The amount of time that it takes `genotype.distance`

to work is a function of the factorial of the number of alleles that the two genotypes have. If two individuals with four alleles each are being compared, there are only 24 sets of compatible allele comparisons. If the two individuals each have eight alleles, there are 8! or 40,320 sets of comparisons, and if the individuals each have twelve alleles there 479,001,600 sets of comparisons. I wrote the function to optimize for clonal reproduction and large genotypes, simply returning `0`

without doing any calculation if the two genotypes are identical, and skipping all of the different ways that alleles can be matched to virtual alleles if one genotype has two or more virtual alleles (since the distance between any allele and a virtual allele is 1).

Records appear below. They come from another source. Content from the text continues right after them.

/-- SPLL_RELOCK_RETRY: an attempt did not lock within 1 ms of its beginning, and a new one begins (R124). -/
def execSpllRelockRetry (t : Tu) (e : Fin 2) (s : State) : Host.Outcome State Fault Refusal :=
  s.when t fun s =>
    if s.spllState e = 3 ∧ !s.dieAsleep e ∧ tuLe (tuAdd (s.spllOf e).tryAt (ns 1000000)) s.time then
      (s.bump Fld.PLL_SPLL_RETRY_COUNT e 1).modSpll e fun p => { p with tryAt := s.time, countAt := s.time }
    else s

/-- FOLLOW_DONE: RATE_NOW has reached the target; the new anchor is the first tick at least 8 µs later (R119, R122). -/
def execFollowDone (t : Tu) (e : Fin 2) (s : State) : Host.Outcome State Fault Refusal :=
  s.when t fun s =>
    if s.spllState e = 1 && s.rateInst e == (s.spllOf e).target then
      let s1 := ((s.setRate e (s.spllOf e).target).setFld Fld.PLL_SPLL_STATUS_STATE e 0).modSpll e fun p =>
        { p with mode := .none }
      (s1.anchorLater e (tuAdd s.time (ns 8000)) false).spllRateEvent e 0
    else s

/-- SPLL_ANCHOR_REACHED (R119, R120). -/
def execSpllAnchorReached (t : Tu) (e : Fin 2) (s : State) : Host.Outcome State Fault Refusal :=
  s.when t fun s => s.anchorReached e

/-- A write of PLL_SPLL_PHASE: OFS_NOW moves toward it by one fine step in each 4 ns cycle (R120, R121). -/
def State.writePhase (s : State) (e x : Nat) : State :=
  (s.ofsHold e).setFld Fld.PLL_SPLL_PHASE_OFS e x

/-- SPLL_PHASE_WRITE (R120, R121). -/
def execSpllPhaseWrite (t : Tu) (e : Fin 2) (ofs : BitVec 11) (s : State) : Host.Outcome State Fault Refusal :=
  s.whenHost t fun s => s.writePhase e ofs.toNat

/-! ### What has come to pass by now -/

/-- The realignments that are over by now have reached their anchors. -/
def State.anchorsReached (s : State) : State := s.each 2 State.anchorReached

/-- The state as an access at this instant finds it: what waited for an instant that has come has taken place. -/
def State.upToNow (s : State) : State := (((s.anchorsReached).placeTrigs).pmuArrive s.time).redSettle

/-- The state as an access at instant `t` finds it, with the notes of what has come to pass (Tables TRG-9, MGT-10). -/
def State.nowAt (s : State) (t : Tu) : State :=
  let x := (s.at t).upToNow
  s.logNoteDrop (s.mergeNote 4 x)

/-- What a host access at instant `t` does in the state that it finds: nothing while the host link is in reset (R410). -/
def State.whenAccess (s : State) (t : Tu) (f : State → State) : Host.Outcome State Fault Refusal :=
  if s.hostUp then (s.nowAt t).done (f (s.nowAt t)) else .next s

/-! ### APLL (R125) -/

/-- Multiplexer PIX has the APLL in effect. -/
def State.pixFromApll (s : State) : Bool := tget 0 s.clk.muxNow 1 == 0

/-- The pixel clock runs. -/
def State.pixRuns (s : State) : Bool := !(s.pixFromApll && s.pll.feedsLow)

/-- VCO in range, dividers in range, and PIX at most 600 MHz. -/
def apllOk (khz pix aux : Nat) : Bool :=
  decide (4000000 ≤ khz ∧ khz ≤ 6000000 ∧ 2 ≤ pix ∧ 3 ≤ aux ∧ khz ≤ 600000 * pix)

/-- A write of the APLL that is ignored. -/
def State.apllRefuse (s : State) : State := (s.setFld Fld.PLL_APLL_STATUS_CFG_ERR 0 1).raise0 70

/-- The APLL retunes: its feeds are held low until lock + 2 µs. -/
def State.apllTune (s : State) : State :=
  ({ (s.setFld Fld.PLL_APLL_STATUS_LOCK 0 0) with
    pll := { s.pll with feedsLow := true, apllLockAt := none, apllFrom := s.time } }).auxFollow 3 State.auxCut

/-- A write that retunes the APLL; one that changes its register is a pixel-clock change (R318). -/
def State.apllRetune (s : State) (w : ApllWrite) : State :=
  match w with
  | .vcoKhz v =>
    if apllOk v.toNat (s.fld Fld.PLL_APLL_DIV_PIX_DIV 0) (s.fld Fld.PLL_APLL_DIV_AUX_DIV 0) then
      let s1 := (s.setFld Fld.PLL_APLL_FREQ_VCO_KHZ 0 v.toNat).apllTune
      if v.toNat = s.fld Fld.PLL_APLL_FREQ_VCO_KHZ 0 then s1 else s1.pixChange s1.pixRuns
    else s.apllRefuse
  | .refMode m =>
    let old := s.fld Fld.PLL_APLL_CFG_REF_MODE 0
    let s1 := s.setFld Fld.PLL_APLL_CFG_REF_MODE 0 m
    let s2 := s1.apllTune
    if m.val = old then s2 else s2.pixChange s2.pixRuns

/-- APLL_RETUNE (R125). -/
def execApllRetune (t : Tu) (w : ApllWrite) (s : State) : Host.Outcome State Fault Refusal :=
  s.whenHost t fun s => s.apllRetune w

/-- A write of PLL_APLL_DIV (R125, R127). -/
def State.apllDiv (s : State) (pix aux : Nat) : State :=
  if apllOk (s.fld Fld.PLL_APLL_FREQ_VCO_KHZ 0) pix aux then
    let s1 := (s.setFld Fld.PLL_APLL_DIV_PIX_DIV 0 pix).setFld Fld.PLL_APLL_DIV_AUX_DIV 0 aux
    let s2 := s1.auxFollow 3 fun s i => s.auxOut i (.ofInt 0)
    if pix = s.fld Fld.PLL_APLL_DIV_PIX_DIV 0 then s2 else s2.pixChange s2.pixRuns
  else s.apllRefuse

/-- APLL_DIV_WRITE (R125). -/
def execApllDivWrite (t : Tu) (pix aux : Byte) (s : State) : Host.Outcome State Fault Refusal :=
  s.whenHost t fun s => s.apllDiv pix.toNat aux.toNat

/-- The APLL loses lock: the feeds run on from the held VCO; with PIX on the APLL it is a pixel-clock change (R125,
R318). -/
def State.apllLoss (s : State) : State :=
  let s0 := { s with pll := { s.pll with apllFrom := s.time } }
  let s1 := ((s0.setFld Fld.PLL_APLL_STATUS_LOCK 0 0).setFld Fld.PLL_APLL_STATUS_LOST 0 1).raise0 67
  if s.pixFromApll then s1.pixChange s1.pixRuns else s1

/-- The PFD period of the APLL, in tenths of a ns. -/
def State.apllPfd (s : State) : Nat := pfdPeriod 40 (refMode (s.fld Fld.PLL_APLL_CFG_REF_MODE 0))

/-- The APLL is locked, and the comparison of an APLL_LOCK declares a loss. -/
def State.apllLosing (s : State) (first : Tu) (err : Nat) : Bool :=
  s.flag Fld.PLL_APLL_STATUS_LOCK 0 && s.lossShown 3 s.apllPfd (s.stamp first) err

/-- APLL_LOCK: `up`: the last of the comparisons of a lock, made since the loop began to tune; else the comparison that
declares a loss (R115, R125). -/
def execApllLock (t : Tu) (up : Bool) (first : Tu) (err : Nat) (s : State) : Host.Outcome State Fault Refusal :=
  s.when t fun s =>
    if s.standby then s
    else if !up then (if s.apllLosing first err then s.apllLoss else s)
    else if s.flag Fld.PLL_APLL_STATUS_LOCK 0 then s
    else if tuLe (tuAdd s.pll.apllFrom (s.countSpan 3 s.apllPfd)) s.time then
      ({ (s.setFld Fld.PLL_APLL_STATUS_LOCK 0 1) with pll := { s.pll with apllLockAt := some s.time } }).raise0 67
    else s

/-- APLL_FEED_RESUME: the feeds restart 2 µs after lock (R125), and Lantern's count begins (R318). -/
def execApllFeedResume (t : Tu) (s : State) : Host.Outcome State Fault Refusal :=
  s.when t fun s =>
    match s.pll.apllLockAt with
    | none => s
    | some l =>
      if s.pll.feedsLow && s.flag Fld.PLL_APLL_STATUS_LOCK 0 && tuLe (tuAdd l (ns 2000)) s.time then
        let s0 := { s with pll := { s.pll with feedsLow := false } }
        let s1 := s0.auxFollow 3 fun s i =>
          match s.auxSource i with
          | some src => s.auxStart i ((Ratio.ofTu s.time).add (s.auxDelay i src))
          | none => s
        if s1.fld Fld.RAS_STATUS_STATE 0 = 2 ∧ s1.pixFromApll ∧ s1.ras.restartFrom.isNone then
          s1.modRas fun r => { r with restartFrom := some s.time }
        else s1
      else s

end Sys2Proof.Machine
end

On my personal laptop (Windows Vista, 2 GHz processor, 4 Mb RAM), processing time became an issue when the allele distance grid was 10x10 (two genotypes of 10 alleles each) or larger. 9x9 grids took a few minutes to process, but anything larger could take over an hour. For my own use (not included in the above code), I added a clause in `genotype.distance`

to return `NA`

if both genotypes had more than nine alleles. I then calculated these allele distance grids in Excel and manually chose sets of compatible allele comparisons, since in these cases it was faster to visually pick out the short distances and work from there than it was to have the computer calculate every possible combination.

If your organism is tetraploid, processing time should not be an issue.

## References

Bruvo R, Michiels NK, D'Souza TG, Schulenberg H (2004). "A simple method for the calculation of microsatellite genotype distances irrespective of ploidy level." Molecular Ecology 13:2101-2106.